Information given: Begin
-- ==== Sys2Proof/Tests/Slice0.lean ====
section
/-! SUPPORT. Tests of the author's own: the well-formedness smoke test, a word of every constructor
written out from the bit patterns of opcode_table.json, single steps with the start and end the
vectors of 95_test_vectors give, and for every obligation with hypotheses a witness that meets them. -/

set_option Elab.async false

namespace Sys2Proof.Tests

open Sys2Proof.Machine

/-! ## Helpers -/

/-- Four flags from bits, in the order C, Z, S, O. -/
def fl (c z s o : Nat) : Flags := ⟨c == 1, z == 1, s == 1, o == 1⟩

/-- The start state of a vector (95_test_vectors section 0): configuration, address of the
instruction, its words, registers, flags and memory bytes; every other value 0, Running. -/
def load (cfg : Config) (pc : Word) (ws : List Word) (regs : List (Reg × Word)) (f : Flags)
    (bytes : List (Nat × Byte)) : State :=
  let s : State := { State.reset with cfg := cfg, flags := f }
  let s := regs.foldl (fun s p => s.setReg p.1 p.2) s
  let s := bytes.foldl (fun s p => s.setByteAt p.1 p.2) s
  let s := (ws.foldl (fun (p : Word × State) w => (p.1 + 2#16, placeWord p.2 p.1 w)) (pc, s)).2
  s.setPc pc

/-- The configurations the vectors name. -/
def std : Config := Config.standard
def small (size : Nat) : Config := { std with memSize := size }
def strict : Config := { std with alignPolicy := .fail }
def strictIllegal : Config := { std with illegalPolicy := .fault }
def otherMask : Config := { std with oMask := .from16 }
def withH1 : Config := { std with handlers := [(1#8, .script [.dpush 0x0041#16])] }

/-- The step goes on Running with the listed registers, these flags and the listed bytes. -/
def gives (o : Host.Outcome State Fault Refusal) (regs : List (Reg × Word)) (f : Flags)
    (bytes : List (Nat × Byte)) : Bool :=
  match o with
  | .next t => t.run == .running && regs.all (fun p => t.reg p.1 == p.2) && t.flags == f
      && bytes.all (fun p => t.byteAt p.1 == p.2)
  | .fault _ => false
  | .refused _ => false

/-- The step enters Faulted with this record, fpc and pc both `pc`. -/
def faults (o : Host.Outcome State Fault Refusal) (code info : Nat) (pc : Word) : Bool :=
  match o with
  | .next t => t.run == .faulted && t.fcause.toNat == code && t.finfo.toNat == info
      && t.fpc == pc && t.pc == pc
  | .fault _ => false
  | .refused _ => false

/-- A field of the next state. -/
def see {α : Type} (f : State → α) (o : Host.Outcome State Fault Refusal) : Option α :=
  match o with
  | .next t => some (f t)
  | .fault _ => none
  | .refused _ => none

/-! ## Well-formedness -/

/-- An ill-formed term for each check, and a well-formed neighbour (30_encoding R121, R132). -/
theorem test_wf_refuses :
    [Instr.nop 1, .halt 1, .ret 1, .movil 0 1 0, .addil 0 1 0, .subil 0 1 0, .mulil 0 1 0,
      .divil 0 1 0, .andil 0 1 0, .oril 0 1 0, .xoril 0 1 0, .not 0 1, .push 0 1, .pop 0 1,
      .rpush 0 1, .rpop 0 1, .jp Cond.always 1 0, .call Cond.always 1 0,
      .jp ⟨false, true, .c⟩ 0 0, .call ⟨false, false, .z⟩ 0 0, .jr ⟨false, true, .c⟩ 0,
      .callr ⟨false, false, .o⟩ 0, .jx ⟨false, true, .c⟩ 0 0, .callx ⟨false, true, .c⟩ 0 0,
      .jxl ⟨false, false, .s⟩ 0 0 0, .callxl ⟨false, true, .c⟩ 0 0 0, .jxl Cond.always 0 1 0,
      .callxl Cond.always 0 1 0].all (fun i => !i.wf) = true := by decide

theorem test_wf_accepts :
    [Instr.nop 0, .movil 3 0 7, .push 13 0, .jp (Cond.suffix true .z) 0 5, .jr Cond.always 4,
      .callxl (Cond.suffix false .c) 1 0 0x200, .syscall 255, .add 1 2].all Instr.wf = true := by
  decide

/-! ## Decoding: a word of every constructor, from the bit patterns of opcode_table.json

Register a is 0101, register b and every short immediate 1010, an ignored field 1001 (or 10010110),
an 8-bit immediate 10110001, the trailing word 1000000000000001; of a condition, CE = 1, INV = 1,
CC = 10. -/


theorem test_decode_system :
    decode 0b0000000010010110#16 0b1000000000000001#16 = some (.nop 0b10010110)
    ∧ decode 0b0000000110010110#16 0b1000000000000001#16 = some (.halt 0b10010110)
    ∧ decode 0b0000001010010110#16 0b1000000000000001#16 = some (.ret 0b10010110)
    ∧ decode 0b0000001110110001#16 0b1000000000000001#16 = some (.syscall 0b10110001) := by decide

theorem test_decode_moves :
    decode 0b0000100001011010#16 0b1000000000000001#16 = some (.mov 5 10)
    ∧ decode 0b0000100101011010#16 0b1000000000000001#16 = some (.movi 5 0b1010)
    ∧ decode 0b0000101001011001#16 0b1000000000000001#16 = some (.movil 5 0b1001 0x8001)
    ∧ decode 0b0000101110110001#16 0b1000000000000001#16 = some (.movai 0b10110001) := by decide

theorem test_decode_arithmetic :
    decode 0b0001000001011010#16 0b1000000000000001#16 = some (.add 5 10)
    ∧ decode 0b0001000101011010#16 0b1000000000000001#16 = some (.addi 5 0b1010)
    ∧ decode 0b0001001001011001#16 0b1000000000000001#16 = some (.addil 5 0b1001 0x8001)
    ∧ decode 0b0001010001011010#16 0b1000000000000001#16 = some (.sub 5 10)
    ∧ decode 0b0001010101011010#16 0b1000000000000001#16 = some (.subi 5 0b1010)
    ∧ decode 0b0001011001011001#16 0b1000000000000001#16 = some (.subil 5 0b1001 0x8001)
    ∧ decode 0b0001100001011010#16 0b1000000000000001#16 = some (.mul 5 10)
    ∧ decode 0b0001101001011001#16 0b1000000000000001#16 = some (.mulil 5 0b1001 0x8001)
    ∧ decode 0b0001110001011010#16 0b1000000000000001#16 = some (.div 5 10)
    ∧ decode 0b0001111001011001#16 0b1000000000000001#16 = some (.divil 5 0b1001 0x8001) := by decide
Information given: End
Aim of the exercise:
Restate verbatim the first line above and all lines after it through the line containing "def fl (c z"; omit the rest.

Task solution:
-- ==== Sys2Proof/Tests/Slice0.lean ====
section
/-! SUPPORT. Tests of the author's own: the well-formedness smoke test, a word of every constructor
written out from the bit patterns of opcode_table.json, single steps with the start and end the
vectors of 95_test_vectors give, and for every obligation with hypotheses a witness that meets them. -/

set_option Elab.async false

namespace Sys2Proof.Tests

open Sys2Proof.Machine

/-! ## Helpers -/

/-- Four flags from bits, in the order C, Z, S, O. -/
def fl (c z s o : Nat) : Flags := ⟨c == 1, z == 1, s == 1, o == 1⟩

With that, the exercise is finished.